夏柳咬緊牙慢慢的,步伐有些不穩的挪動著身體,四個護衛隻是靜靜的站在一邊,夏柳的身體情況他們在馬車上就檢查過了,還能這般站在這裡,已是極大的奇跡。這般的意志力,讓四人都不得不佩服。
這時夏柳慢慢的走到了河邊,心中暗歎,想不到重生一次這麽快又要結束了,老天真他媽的坑爹啊!夏柳的腦海中不禁浮現著前世今生的一幕幕,前世白手起家,卻在在鼎峰時期在自已的俱樂部被流星給砸死了,屍骨無存。這好不容易趕上了穿越的潮流,重生在了候爵府,搖身一變成了候爵之子,卻剛重生沒倆天就被人給弄死了,還替前主人頂著個風流少爺的名號。
正當護衛頭領高舉著重劍要一劍劈下來的時候,只見遠方一道強大的氣息迅速的衝來,那個馬夫連忙大聲說道:“還不快動手?”說完便飛上天空準備攔截,結果被那道黃金色的光團給直接轟飛了數十米直接摔在了遠方數十米沒了動靜,黃金大劍師,四個護衛滿臉驚駭。

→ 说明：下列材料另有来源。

/-- What a request leaves when it has been performed: its flow's turn at its share keys is used up (R378); requests for no
flow follow no timetable (log 8). -/
def shareDone (b c : Block) (r : AgentReq) : Except Nat Block :=
  match r.flow.bind b.flow? with
  | none => .ok c
  | some f => b.shareTurns c f.id

/-- One request of a port performed, when its kind is the one the command names, its agent is not held, and its share
window has room (R324, R326, R349). A request to host memory waits while the host link holds (R488). Words that waited for
a read are then carried out. -/
def portStep (s : State) (port : Nat) (perform : Memory → Block → AgentReq → Option Block) : Out :=
  match s.blk.front port with
  | none => .next s
  | some r =>
    if (port == Config.hostPort && s.blk.hostHolds) || s.blk.partsWait r || s.blk.lockWaits r then .next s
    else match perform s.mem (s.blk.popFront r) r with
      | none => .next s
      | some b =>
        if !s.blk.shareRoom (opCost r.op).1 (opCost r.op).2 then portWaits s r (Block.shareKey (opCost r.op).1)
        else match shareDone s.blk b r with
          | .error key => portWaits s r key
          | .ok c => finish s (c.serveWords s.mem)

/-- BLOCK_WRITE as a request, and what the engine does behind a write of its own. -/
def doBlockWrite (m : Memory) (b : Block) (r : AgentReq) : Option Block :=
  match r.op with
  | .blockWrite a d crc => some (r.after.foldl Block.runAfter (b.performWrite m r a d crc))
  | _ => none

/-- CRC_WRITE as a request. -/
def doCrcWrite (_ : Memory) (b : Block) (r : AgentReq) : Option Block :=
  match r.op with
  | .crcWrite a d => some (b.tierWrite a d)
  | _ => none

/-- WRITE_BACK as a request. -/
def doWriteBack (_ : Memory) (b : Block) (r : AgentReq) : Option Block :=
  match r.op with
  | .writeBack a d p => some (b.performBack a d p)
  | _ => none

/-- ADD as a request. -/
def doAdd (m : Memory) (b : Block) (r : AgentReq) : Option Block :=
  match r.op with
  | .add t w => some (b.performRowOp m r t (fun row => addedRow (tdShape t.desc) row w) 1)
  | _ => none

/-- UPDATE as a request. -/
def doUpdate (m : Memory) (b : Block) (r : AgentReq) : Option Block :=
  match r.op with
  | .update t p w => some (b.performRowOp m r t (fun row => steppedRow (tdShape t.desc) row p w) 3)
  | _ => none

/-- COMMIT as a request. -/
def doCommit (m : Memory) (b : Block) (r : AgentReq) : Option Block :=
  match r.op with
  | .commit t e src bad => some (b.performCommit m r t e src bad)
  | _ => none

/-- APPEND as a request. -/
def doAppend (m : Memory) (b : Block) (r : AgentReq) : Option Block :=
  match r.op with
  | .append a key value sent => some (b.performAppend m r a key value sent)
  | _ => none

/-- A record that lies in host memory goes through the host link: written whole, with GENERATION counted up, or marked
(R107, R109, R488). A mark that is dropped changes nothing. -/
def Block.hostRecord (m : Memory) (b : Block) (flow : Option Nat) (a : Nat) (d : Bytes) (mark : Bool) : Block :=
  let now := memRead (land m b.posted) a 64
  let sent := match flow.bind b.flow? with | none => b.hostUp | some f => !b.cutsOff f
  if !mark then b.hostWrite flow a (nextGeneration now d)
  else if marks now d then
    let b1 := b.hostWrite flow a (natLE 1 (leNat (slice now 0 1) + 2))
    if sent then (b1.event 4 (leNat d)).count32 0x2401 5 1 else b1
  else b

/-- RECORD as a request: a calibration record or a drift mark on it (R107, R109). -/
def doRecord (m : Memory) (b : Block) (r : AgentReq) : Option Block :=
  match r.op with
  | .record a d mark =>
    if r.port == Config.hostPort then some (b.hostRecord m r.flow a d mark)
    else some ((b.performRecord m a d mark).writeSeen m r.flow a d.length)
  | _ => none

/-- BLOCK_WRITE: the oldest request of a port, a block write, is performed (R325, R340, R397). -/
def execBlockWrite (port : Nat) (s : State) : Out := portStep s port doBlockWrite
/-- CRC_WRITE: the oldest request of a port, a run of CRC words, is performed (R340). -/
def execCrcWrite (port : Nat) (s : State) : Out := portStep s port doCrcWrite
/-- WRITE_BACK: the oldest request of a port, a line sent back, is performed (R332, R337). -/
def execWriteBack (port : Nat) (s : State) : Out := portStep s port doWriteBack
/-- AGENT_ADD: the oldest request of a port, an add, is performed (R292 to R295). -/
def execAgentAdd (port : Nat) (s : State) : Out := portStep s port doAdd
/-- UPDATE: the oldest request of a port, an optimiser step, is performed (R302). -/
def execUpdate (port : Nat) (s : State) : Out := portStep s port doUpdate
/-- AGENT_COMMIT: the oldest request of a port, a commit, is performed under its row lock (R310 to R312). -/
def execAgentCommit (port : Nat) (s : State) : Out := portStep s port doCommit
/-- APPEND: the oldest request of a port, an append, is performed (R52, R53, R225). -/
def execAppend (port : Nat) (s : State) : Out := portStep s port doAppend
/-- RECORD: the oldest request of a port, a calibration record or a drift mark, is performed (R107, R109). -/
def execRecord (port : Nat) (s : State) : Out := portStep s port doRecord

/-! ### Single reads and fills -/

/-- What an agent answered. -/
def Block.answerRead (b : Block) (d : Bytes) (poison : Bool) : Block :=
  { b with agents := { b.agents with answer := d, answerPoison := poison } }

/-- A read beyond the address map is no access of the block (R318). -/
def beyondMap (a len : Nat) : Bool := 2 ^ 52 < a + len

/-- ROW_READ: the owning agent reads a row or span of lines in one operation (R166, R325, R326). -/
def execRowRead (addr len : Nat) (s : State) : Out :=
  if beyondMap addr len then .fault (.outsideAddressMap addr)
  else
    let r := if isHost addr then s.blk.readOwn s.mem addr len else s.blk.tierRead s.mem addr len
    finishRead s (r.2.2.answerRead r.1 r.2.1)

/-- BLOCK_READ: the owning agent reads part of an array, or the host link reads host memory (R325, R319). -/
def execBlockRead (addr len : Nat) (s : State) : Out :=
  if beyondMap addr len then .fault (.outsideAddressMap addr)
  else
    let r := if isHost addr then s.blk.readOwn s.mem addr len else s.blk.tierRead s.mem addr len
    finishRead s (r.2.2.answerRead r.1 r.2.1)

/-- ROW_FILL: a line is looked up and, on a miss, fetched from its agent and filled with a hint of R167 (R165, R331,
R332). Host memory enters no cache (R330). -/
def execRowFill (addr hint : Nat) (s : State) : Out :=
  if beyondMap addr 1 then .fault (.outsideAddressMap addr)
  else if isHost addr then .next s
  else
    let r := s.blk.rowLines s.mem (lineAddr addr) 256 hint none false
    finishRead s (r.2.2.answerRead r.1 r.2.1)

/-- A new share window: what each stack or bulk channel moved beyond its limit counts against this window too (R324, log
8). -/
def Block.openShares (b : Block) : Block :=
  let left := b.agents.moved.foldl (fun (l : NatMap) e => mapSet l 0 e.1 (e.2 - b.shareBudget e.1)) []
  { b with agents := { b.agents with moved := left, began := left } }

/-- SHARE_WINDOW: a new share window of 1 µs begins (R324). -/
def execShareWindow (s : State) : Out := finish s (s.blk.openShares.serveWords s.mem)

end Sys2Proof.Machine
end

夏柳趁著這稍瞬即逝的機會,咬緊牙關猛的向著河邊一衝,在護衛頭領揮下的巨劍之下衝向了河邊。不過還是被巨劍那巨大的力道給擦著了身體,夏柳隻感到左背一陣火辣辣的巨痛,喉嚨一甜狂吐一口鮮血,身體像是一片樹葉般的飛向了河中,巨大的河水淹蓋了夏柳掉進河中的聲音,並且更是淹沒了夏柳的身影。夏柳不知道的是,在那護衛頭領那一劍擦中他的時候,只見他身上突然出一層淺薄的黃白色光茫,替他抵擋了大部分的力道。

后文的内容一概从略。